Dan Morain

Here’s how California’s House Republicans think they can survive in 2018

Now that most of California’s House Republicans have voted for a tax overhaul that will raise taxes for many of their constituents, you have to wonder what more good cheer they’ll bring us in the new year.

I’m thinking roads and other infrastructure.


A measure hurtling toward the November 2018 ballot would repeal the 12-cent per gallon gasoline tax increase approved this past legislative session to pay for road repairs, bridge maintenance and some public transit. Granted, no one wants to pay more for gasoline. But potholes don’t fill themselves.

That’s not stopping House Majority Leader Kevin McCarthy, R-Bakersfield, and most of California’s Republican congressional delegation from backing that repeal – with a notable exception, Rep. Jeff Denham, R-Turlock.

McCarthy, a guy who knows politics, dumped $100,000 into the initiative to repeal the gas tax. Rep. Mimi Walters, an Orange County Republican, and Rep. Ken Calvert, R-Corona, chipped in $50,000 each, recent campaign finance reports show.

“This is politics at its worst,” California Transportation Secretary Brian Kelly told me. “They’re trying to make sure Republicans get to the polls in California. It’s not much other than that, in a year that looks pretty shaky for them.”

California Republicans will be facing a bleak reality in 2018. They’re known by the company they keep. A recent poll by UC Berkeley’s Institute of Governmental Studies shows 66 percent of us disapprove of the Republican Party’s leader, President Donald Trump, and 57 percent strongly disapprove. A mere 30 percent of California voters approve of Trump’s performance.

Any Republican politician who thinks he or she has a future in the Golden State ought to be especially alarmed by this finding: 77 percent of people between ages 18 and 39 disapprove of Trump. An entire generation in the nation’s largest state has turned against the GOP’s standard bearer, roughly the reverse of numbers recorded at the end of Barack Obama’s first year in office.

“I’ve never seen the depth of disapproval so strongly held,” said pollster Mark DiCamillo, who has been polling Californians since 1978.

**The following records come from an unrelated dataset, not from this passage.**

-- ==== Sys2Proof/Safety.lean ====
section
/-! DEFINITION. The terms claims use: when an operand can be accessed, what an operand delivers and leaves, what a write leaves
behind, which bytes an instruction may store to, the machine's invariant, and a safe run. -/

namespace Sys2Proof.Machine

/-! When an access goes through. -/

/-- Register `i` can be read and written: its word lies in read-write memory (10_state.md R112). -/
abbrev RegReady (i : RegNum) (s : State) : Prop := regFault i s = none

/-- A read of this width at this address goes through (20_memory.md R144). -/
abbrev Readable (w : Width) (a : Word) (s : State) : Prop := readFault w a s = none

/-- A write of this width at this address goes through (R144). -/
abbrev Writable (w : Width) (a : Word) (s : State) : Prop := writeFault w a s = none

/-- The stack pointer's value. -/
abbrev stackPointer (s : State) : Word := peekReg spReg s

/-- An operand that is read can be read: its address register and its address, word operands aligned (40_operands.md R203 to
R211). -/
def SourceReady (op : Operand) (s : State) : Prop :=
  match op with
  | .reg r => RegReady r s
  | .imm _ => True
  | .stack => RegReady spReg s ∧ Readable .word (stackPointer s) s
  | .ind w p | .autoInc w p => RegReady (ptrReg p) s ∧ Readable w (peekReg (ptrReg p) s) s
  | .direct w a => Readable w a s
  | .index w p off => RegReady (baseReg p) s ∧ Readable w (peekReg (baseReg p) s + off) s

/-- The value an operand delivers (R203 to R211). -/
def sourceValue (op : Operand) (s : State) : Word :=
  match op with
  | .reg r => peekReg r s
  | .imm v => v
  | .stack => peek .word (stackPointer s) s
  | .ind w p | .autoInc w p => peek w (peekReg (ptrReg p) s) s
  | .direct w a => peek w a s
  | .index w p off => peek w (peekReg (baseReg p) s + off) s

/-- The state after an operand is read: `[r15]` and Auto Increment move their register (R207, R210). -/
def sourceAfter (op : Operand) (s : State) : State :=
  match op with
  | .stack => pokeReg spReg (stackPointer s + 2#16) s
  | .autoInc w p => pokeReg (ptrReg p) (peekReg (ptrReg p) s + sizeOf w) s
  | .reg _ | .imm _ | .ind _ _ | .direct _ _ | .index _ _ _ => s

/-- The state after `v` is written to a destination, its register's side effect with it (R202, R207, R210). -/
def written (op : Operand) (v : Word) (s : State) : State :=
  match op with
  | .reg r => pokeReg r v s
  | .imm _ => s
  | .stack => poke .word (stackPointer s - 2#16) v (pokeReg spReg (stackPointer s - 2#16) s)
  | .ind w p => poke w (peekReg (ptrReg p) s) v s
  | .direct w a => poke w a v s
  | .autoInc w p =>
    pokeReg (ptrReg p) (peekReg (ptrReg p) s + sizeOf w) (poke w (peekReg (ptrReg p) s) v s)
  | .index w p off => poke w (peekReg (baseReg p) s + off) v s

/-- A destination can be written with `v`. Where the write itself moves the register bank (a store to REGBANK), the register an
Auto Increment still has to move is one of the new bank (R210, 10_state.md R115; log 19). -/
def DstWritable (op : Operand) (v : Word) (s : State) : Prop :=
  match op with
  | .reg r => RegReady r s
  | .imm _ => False
  | .stack => RegReady spReg s ∧ Writable .word (stackPointer s - 2#16) s
  | .ind w p => RegReady (ptrReg p) s ∧ Writable w (peekReg (ptrReg p) s) s
  | .direct w a => Writable w a s
  | .autoInc w p =>
    RegReady (ptrReg p) s ∧ Writable w (peekReg (ptrReg p) s) s ∧
      RegReady (ptrReg p) (poke w (peekReg (ptrReg p) s) v s)
  | .index w p off => RegReady (baseReg p) s ∧ Writable w (peekReg (baseReg p) s + off) s

/-- A destination can be read and then written with `v` by an instruction that sets flags: it is not `[r15]` and not the flags
register (R207, 10_state.md R123). -/
def DstModifiable (op : Operand) (v : Word) (s : State) : Prop :=
  op ≠ .stack ∧ SourceReady op s ∧ DstWritable op v s ∧ operandAddress .readWrite op s ≠ .ok flagsAddr

/-- A destination that is only read, by CMP and TEST, can be read: Immediate is no destination (R202), and the flags register is
none of an instruction that sets flags (10_state.md R123). -/
def DstComparable (op : Operand) (s : State) : Prop :=
  op.destinationOk = true ∧ SourceReady op s ∧ operandAddress .read op s ≠ .ok flagsAddr

/-! What an encoding rule says: the words of a format decode to the instruction, its operands taken from the words that
follow, the source's extension word before the destination's (30_encoding.md R170, R172 to R177). -/

/-- Format D: `oooo ssssss dddddd` (R172). -/
def DualEncoding (op : BitVec 4) (mk : Operand → Operand → Instr) : Prop :=
  ∀ (f g : BitVec 6) (src dst : Operand) (ws ws' rest : List Word), g ≠ immediateField →
    takeOperand f ws = .ok (src, ws') → takeOperand g ws' = .ok (dst, rest) →
    decodeWords ((op ++ f ++ g) :: ws) = .ok (mk src dst, rest)

/-- Format L: `oooo cccc 10 dddddd`; with opcode 1100 the field 010111 is format R (R174, R175). -/
def LongEncoding (op : BitVec 4) (mk : Cond → Operand → Instr) : Prop :=
  ∀ (k : BitVec 4) (f : BitVec 6) (cnd : Cond) (t : Operand) (ws rest : List Word), condOfField k = some cnd →
    (op = 0b1100#4 → f ≠ stackField) → takeOperand f ws = .ok (t, rest) →
    decodeWords ((op ++ k ++ 0b10#2 ++ f) :: ws) = .ok (mk cnd t, rest)

/-- Format S: `1101 ooo nnn dddddd`, `nnn` the count less one (R177, R185). -/
def CountEncoding (op : BitVec 3) (mk : Fin 8 → Operand → Instr) : Prop :=
  ∀ (n : Fin 8) (f : BitVec 6) (dst : Operand) (ws rest : List Word), f ≠ immediateField →
    takeOperand f ws = .ok (dst, rest) →
    decodeWords ((0b1101#4 ++ op ++ BitVec.ofNat 3 n.val ++ f) :: ws) = .ok (mk n dst, rest)

/-- Format U: `1101 111 ppp dddddd` (R177). -/
def UnaryEncoding (p : BitVec 3) (mk : Operand → Instr) : Prop :=
  ∀ (f : BitVec 6) (dst : Operand) (ws rest : List Word), f ≠ immediateField → takeOperand f ws = .ok (dst, rest) →
    decodeWords ((0b1101111#7 ++ p ++ f) :: ws) = .ok (mk dst, rest)

/-! Which bytes an instruction may store to. -/

/-- The bytes of an access. -/
def accessBytes (w : Width) (a : Word) : List Word :=
  match w with
  | .word => [a, a + 1]
  | .byte => [a]

/-- The two bytes of a register. -/
def regBytes (i : RegNum) (s : State) : List Word := accessBytes .word (regAddr i s)

/-- The width of an operand's access; registers and `[r15]` are words (40_operands.md R203, R207). -/
def operandWidth : Operand → Width
  | .reg _ | .imm _ | .stack => .word
  | .ind w _ | .direct w _ | .autoInc w _ | .index w _ _ => w

/-- The bytes of the register that reading or writing an operand moves: `r15` for `[r15]`, the address register for Auto
Increment (R207, R210). -/
def sideEffectBytes (op : Operand) (s : State) : List Word :=
  match op with
  | .stack => regBytes spReg s
  | .autoInc _ p => regBytes (ptrReg p) s
  | .reg _ | .imm _ | .ind _ _ | .direct _ _ | .index _ _ _ => []

/-- What no instruction ever changes: the pending latches, the requests to come, the open parameters (60_exceptions.md R324). -/
def SameInterruptInputs (s t : State) : Prop :=
  t.pend = s.pend ∧ t.irqInputs = s.irqInputs ∧ t.params = s.params

/-! The invariant and safe runs. -/

/-- The invariant of the machine: memory is in its canonical form and `pc` is even (10_state.md R127). -/
def MachineInv (s : State) : Prop := s.mem.wf ∧ s.pc.getLsbD 0 = false

/-- The least that MEMMAP must say (20_memory.md R148), and IRQ_VECTOR injective (60_exceptions.md R321). -/
def paramsMinimal (p : Params) : Prop :=
  (∀ a : Word, a.toNat ≤ 0x011F → kindAt p.memMap a = .ram) ∧ kindAt p.memMap 0x0400#16 = .ram ∧
    kindAt p.memMap flagsAddr = .control ∧ kindAt p.memMap regbankAddr = .control ∧
    kindAt p.memMap intEnableAddr = .control ∧ kindAt p.memMap 0xFFF0#16 = .rom ∧ p.irqVector.toList.Nodup

/-- The machine makes `k` steps with no fault: what a proof about a program has to show (60_exceptions.md R320). -/
def safeFor : Nat → State → Bool
  | 0, _ => true
  | k + 1, s =>
    match step s with
    | .next t => safeFor k t
    | .fault _ | .refused _ => false

end Sys2Proof.Machine
end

DiCamillo’s latest polling did give some faint hope to Republicans, at least in the short term. The proposed initiative to repeal the gasoline tax hike led with 52 percent of likely voters. That’s narrow, and a campaign against the measure could derail it. But 81 percent of Republicans support repeal. Therein lies an opportunity for McCarthy and Republican consultants to gin up turnout among GOP voters in a year when they could have few other reasons to show up to the polls.

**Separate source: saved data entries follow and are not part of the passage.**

-- ==== Sys2Proof/Laws/Ops.lean ====
section
/-! SUPPORT. One lemma for each shared operation: all it can do when it goes through, and when it does. -/

namespace Sys2Proof.Machine

/-- The one lemma of `do` over `Except`: a computation goes through where its first part does and the rest does. -/
theorem bind_eq_ok {ε α β : Type} {x : Except ε α} {f : α → Except ε β} {b : β} :
    (x >>= f) = .ok b ↔ ∃ a, x = .ok a ∧ f a = .ok b := by
  cases x with
  | error e => exact ⟨fun h => (nomatch h), fun ⟨_, h, _⟩ => (nomatch h)⟩
  | ok a => exact ⟨fun h => ⟨a, rfl, h⟩, fun ⟨_, h, hf⟩ => by cases h; exact hf⟩

theorem pure_eq_ok {ε α : Type} {a b : α} : (pure a : Except ε α) = .ok b ↔ a = b :=
  ⟨fun h => Except.ok.inj h, fun h => congrArg Except.ok h⟩

theorem toOutcome_eq_next {x : Except Fault State} {t : State} : toOutcome x = .next t ↔ x = .ok t := by
  cases x with
  | error e => exact ⟨fun h => (nomatch h), fun h => (nomatch h)⟩
  | ok a => exact ⟨fun h => by cases h; rfl, fun h => by cases h; rfl⟩

theorem toOutcome_eq_fault {x : Except Fault State} {f : Fault} : toOutcome x = .fault f ↔ x = .error f := by
  cases x with
  | error e => exact ⟨fun h => by cases h; rfl, fun h => by cases h; rfl⟩
  | ok a => exact ⟨fun h => (nomatch h), fun h => (nomatch h)⟩

theorem toOutcome_ne_refused {x : Except Fault State} {r : Refusal} : toOutcome x ≠ .refused r := by
  cases x <;> exact fun h => (nomatch h)

/-- A load goes through exactly where it is allowed, and delivers `peek` (20_memory.md R144). -/
theorem load_eq_ok {w : Width} {a v : Word} {s : State} : load w a s = .ok v ↔ Readable w a s ∧ peek w a s = v := by
  cases h : readFault w a s <;> simp [load, Readable, h]

/-- A store goes through exactly where it is allowed, and leaves `poke` (R144). -/
theorem store_eq_ok {w : Width} {a v : Word} {s t : State} :
    store w a v s = .ok t ↔ Writable w a s ∧ poke w a v s = t := by
  cases h : writeFault w a s <;> simp [store, Writable, h]

/-- A register read goes through exactly where its word is read-write memory (10_state.md R112). -/
theorem readReg_eq_ok {i : RegNum} {v : Word} {s : State} : readReg i s = .ok v ↔ RegReady i s ∧ peekReg i s = v := by
  cases h : regFault i s <;> simp [readReg, RegReady, h]

/-- A register write goes through exactly where its word is read-write memory (R112). -/
theorem writeReg_eq_ok {i : RegNum} {v : Word} {s t : State} :
    writeReg i v s = .ok t ↔ RegReady i s ∧ pokeReg i v s = t := by
  cases h : regFault i s <;> simp [writeReg, RegReady, h]

/-- A register that is ready is no control register's word. -/
theorem RegReady.not_control {i : RegNum} {s : State} (h : RegReady i s) : isControlWord (regAddr i s) = false := by
  unfold RegReady regFault at h
  by_contra hc
  simp [hc] at h

/-- What can be written can be read (20_memory.md R144). -/
theorem readable_of_writable {w : Width} {a : Word} {s : State} (h : Writable w a s) : Readable w a s := by
  have key : ∀ b, byteWriteFault s b = none → byteReadFault s b = none := by
    intro b hb
    unfold byteWriteFault at hb
    unfold byteReadFault
    split at hb <;> simp_all
  unfold Writable writeFault at h
  unfold Readable readFault
  cases w with
  | byte =>
    simp only at h ⊢
    split_ifs at h ⊢
    exact key _ h
  | word =>
    simp only at h ⊢
    split_ifs at h ⊢
    · rfl
    · obtain ⟨h1, h2⟩ := Option.or_eq_none_iff.mp h
      exact Option.or_eq_none_iff.mpr ⟨key _ h1, key _ h2⟩

/-- A push goes through exactly where `r15` and the new top of the stack can be written, and leaves `written .stack`
(40_operands.md R214). -/
theorem push_eq_ok {v : Word} {s t : State} :
    push v s = .ok t ↔ DstWritable .stack v s ∧ written .stack v s = t := by
  simp only [push, bind_eq_ok, readReg_eq_ok, writeReg_eq_ok, store_eq_ok, DstWritable, written]
  constructor
  · rintro ⟨_, ⟨h1, rfl⟩, _, ⟨-, rfl⟩, h3, rfl⟩
    exact ⟨⟨h1, by simpa [Writable] using h3⟩, rfl⟩
  · rintro ⟨⟨h1, h3⟩, rfl⟩
    exact ⟨_, ⟨h1, rfl⟩, _, ⟨h1, rfl⟩, by simpa [Writable] using h3, rfl⟩

/-- A pop goes through exactly where `r15` and the top of the stack can be read; it delivers the top and moves `r15` up
(R214). -/
theorem pop_eq_ok {v : Word} {s t : State} :
    pop s = .ok (v, t) ↔ SourceReady .stack s ∧ sourceValue .stack s = v ∧ sourceAfter .stack s = t := by
  simp only [pop, bind_eq_ok, readReg_eq_ok, writeReg_eq_ok, load_eq_ok, pure_eq_ok, SourceReady, sourceValue, sourceAfter,
    Prod.mk.injEq]
  constructor
  · rintro ⟨_, ⟨h1, rfl⟩, _, ⟨h2, rfl⟩, _, ⟨-, rfl⟩, rfl, rfl⟩
    exact ⟨⟨h1, h2⟩, rfl, rfl⟩
  · rintro ⟨⟨h1, h2⟩, rfl, rfl⟩
    exact ⟨_, ⟨h1, rfl⟩, _, ⟨h2, rfl⟩, _, ⟨h1, rfl⟩, rfl, rfl⟩

/-- A control transfer goes through exactly where the target is even (42_program_control.md R257). -/
theorem jumpTo_eq_ok {t : Word} {s u : State} : jumpTo t s = .ok u ↔ t.getLsbD 0 = false ∧ s.setPc t = u := by
  unfold jumpTo
  split_ifs with h
  · simp [h]
  · simp only [Except.ok.injEq, Bool.not_eq_true] at h ⊢
    exact ⟨fun e => ⟨h, e⟩, fun e => e.2⟩

/-- A return pops the target (R253). -/
theorem returnFromStack_eq_ok {s t : State} :
    returnFromStack s = .ok t ↔ SourceReady .stack s ∧ (sourceValue .stack s).getLsbD 0 = false ∧
      (sourceAfter .stack s).setPc (sourceValue .stack s) = t := by
  simp only [returnFromStack, bind_eq_ok]
  constructor
  · rintro ⟨⟨v, u⟩, h, hj⟩
    obtain ⟨h1, rfl, rfl⟩ := pop_eq_ok.mp h
    obtain ⟨h2, rfl⟩ := jumpTo_eq_ok.mp hj
    exact ⟨h1, h2, rfl⟩
  · rintro ⟨h1, h2, rfl⟩
    exact ⟨_, pop_eq_ok.mpr ⟨h1, rfl, rfl⟩, jumpTo_eq_ok.mpr ⟨h2, rfl⟩⟩

/-- A call through the vector table pushes `pc` and loads it from the table (R255). -/
theorem callVector_eq_ok {v : Fin 128} {s t : State} :
    callVector v s = .ok t ↔ DstWritable .stack s.pc s ∧ Readable .word (vectorAddr v) (written .stack s.pc s) ∧
      (peek .word (vectorAddr v) (written .stack s.pc s)).getLsbD 0 = false ∧
      (written .stack s.pc s).setPc (peek .word (vectorAddr v) (written .stack s.pc s)) = t := by
  simp only [callVector, bind_eq_ok, push_eq_ok, load_eq_ok, jumpTo_eq_ok]
  constructor
  · rintro ⟨_, ⟨h1, rfl⟩, _, ⟨h2, rfl⟩, h3, rfl⟩
    exact ⟨h1, h2, h3, rfl⟩
  · rintro ⟨h1, h2, h3, rfl⟩
    exact ⟨_, ⟨h1, rfl⟩, _, ⟨h2, rfl⟩, h3, rfl⟩

/-- The state in which interrupt entry looks up its vector: the latch cleared, `pc` pushed, `I` cleared (60_exceptions.md
R326). -/
def entered (n : Fin 48) (s : State) : State :=
  let u := written .stack s.pc (s.clearPend n)
  u.setFlags { u.flags with i := false }

@[simp] theorem written_params (op : Operand) (v : Word) (s : State) : (written op v s).params = s.params := by
  cases op <;> simp [written]

/-- Interrupt entry: when it goes through and all it does (R326). -/
theorem takeInterrupt_eq_ok {n : Fin 48} {s t : State} :
    takeInterrupt n s = .ok t ↔
      DstWritable .stack s.pc (s.clearPend n) ∧ Readable .word (vectorAddr s.params.irqVector[n]) (entered n s) ∧
      (peek .word (vectorAddr s.params.irqVector[n]) (entered n s)).getLsbD 0 = false ∧
      (entered n s).setPc (peek .word (vectorAddr s.params.irqVector[n]) (entered n s)) = t := by
  simp only [takeInterrupt, bind_eq_ok, push_eq_ok, load_eq_ok, jumpTo_eq_ok, entered]
  constructor
  · rintro ⟨_, ⟨h1, rfl⟩, _, ⟨h2, rfl⟩, h3, rfl⟩
    simp only [setFlags_params, written_params, clearPend_params] at h2 h3 ⊢
    exact ⟨h1, h2, h3, trivial⟩
  · rintro ⟨h1, h2, h3, rfl⟩
    refine ⟨_, ⟨h1, rfl⟩, _, ⟨?_, rfl⟩, ?_, ?_⟩ <;>
      simp only [setFlags_params, written_params, clearPend_params] <;> first | exact h2 | exact h3

/-- The interrupt recognised is one of the pending and enabled sources, and `I` is 1 (R325). -/
theorem chooseIrq_mem {e : List (Fin 48)} {n : Fin 48} (h : chooseIrq e = some n) : n ∈ e := by
  unfold chooseIrq at h
  split at h
  · cases h
  · cases h
    exact List.mem_singleton.mpr rfl
  · split_ifs at h with hm
    · cases h
      exact hm
    · cases h
      exact List.mem_cons_self ..

theorem recognise_eq_some {s : State} {n : Fin 48} (h : recognise s = some n) :
    s.flags.i = true ∧ s.pend.getLsbD n.val = true ∧ irqEnabled s n = true := by
  unfold recognise at h
  split_ifs at h with hi
  have := chooseIrq_mem h
  simp only [readySources, List.mem_filter, Bool.and_eq_true] at this
  exact ⟨hi, this.2.1, this.2.2⟩

end Sys2Proof.Machine
end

Politics aside, there’s a matter of policy. Trump may finally be getting around to pushing for the $1 trillion package to improve roads, rail, airports and other public works he promised during the 2016 campaign. Whether California would get a piece of that money is not a certainty. As the tax overhaul showed, Trump and congressional Republicans are willing to punish blue states.

If California were to get money from the feds, we’d surely be expected to put up a match. The gas tax increase, expected to generate $5.2 billion a year, probably would count as California’s share. That money would vanish if the campaign to repeal the initiative were to succeed.

In September, a coalition that includes building trade unions, major road builders, engineering firms and Los Angeles, Orange County and Bay Area business groups – many of them Republican donors – sent letters urging California’s congressional Republicans to stand down and not push to repeal the gas tax hike, embodied in Senate Bill 1 signed by Gov. Jerry Brown in April.

“We appreciate that your primary goal is to protect all incumbent Republicans and increase the number of Republicans in the House as well as other elected bodies,” says one letter sent to House Republicans from California.

“However, a strategy to use an initiative to repeal SB 1 to reach your goal may be counterproductive to your objectives. Fundamentally, any attack on SB 1 amounts to an attack on improving our badly deficient transportation system, endangering our economic growth and competitiveness, and increasing unemployment.”

McCarthy pointedly pushed back: “If Democrats in Sacramento are rewarded with a gas tax bailout now, what is to stop them from looking at the industries represented in your coalition to pay for the next fiscal crisis? These are principles we should stand shoulder-to-shoulder to defend.”

McCarthy and 10 other House Republicans from California signed the letter. Denham was among the absentees. His office offered no explanation for his failure to stand “shoulder-to-shoulder” with fellow Republicans.

But if Republicans keep control of the House in 2018, the Central Valley Republican would be in line to become chairman of the committee that oversees transportation and infrastructure. Denham would be dealing with construction companies, engineering firms and unions that represent the building trades, the very same ones who will be spending millions to defeat the initiative that McCarthy is funding.

Politics aside, they understand the hard reality that decent roads come at a cost. And, evidently, so does Denham.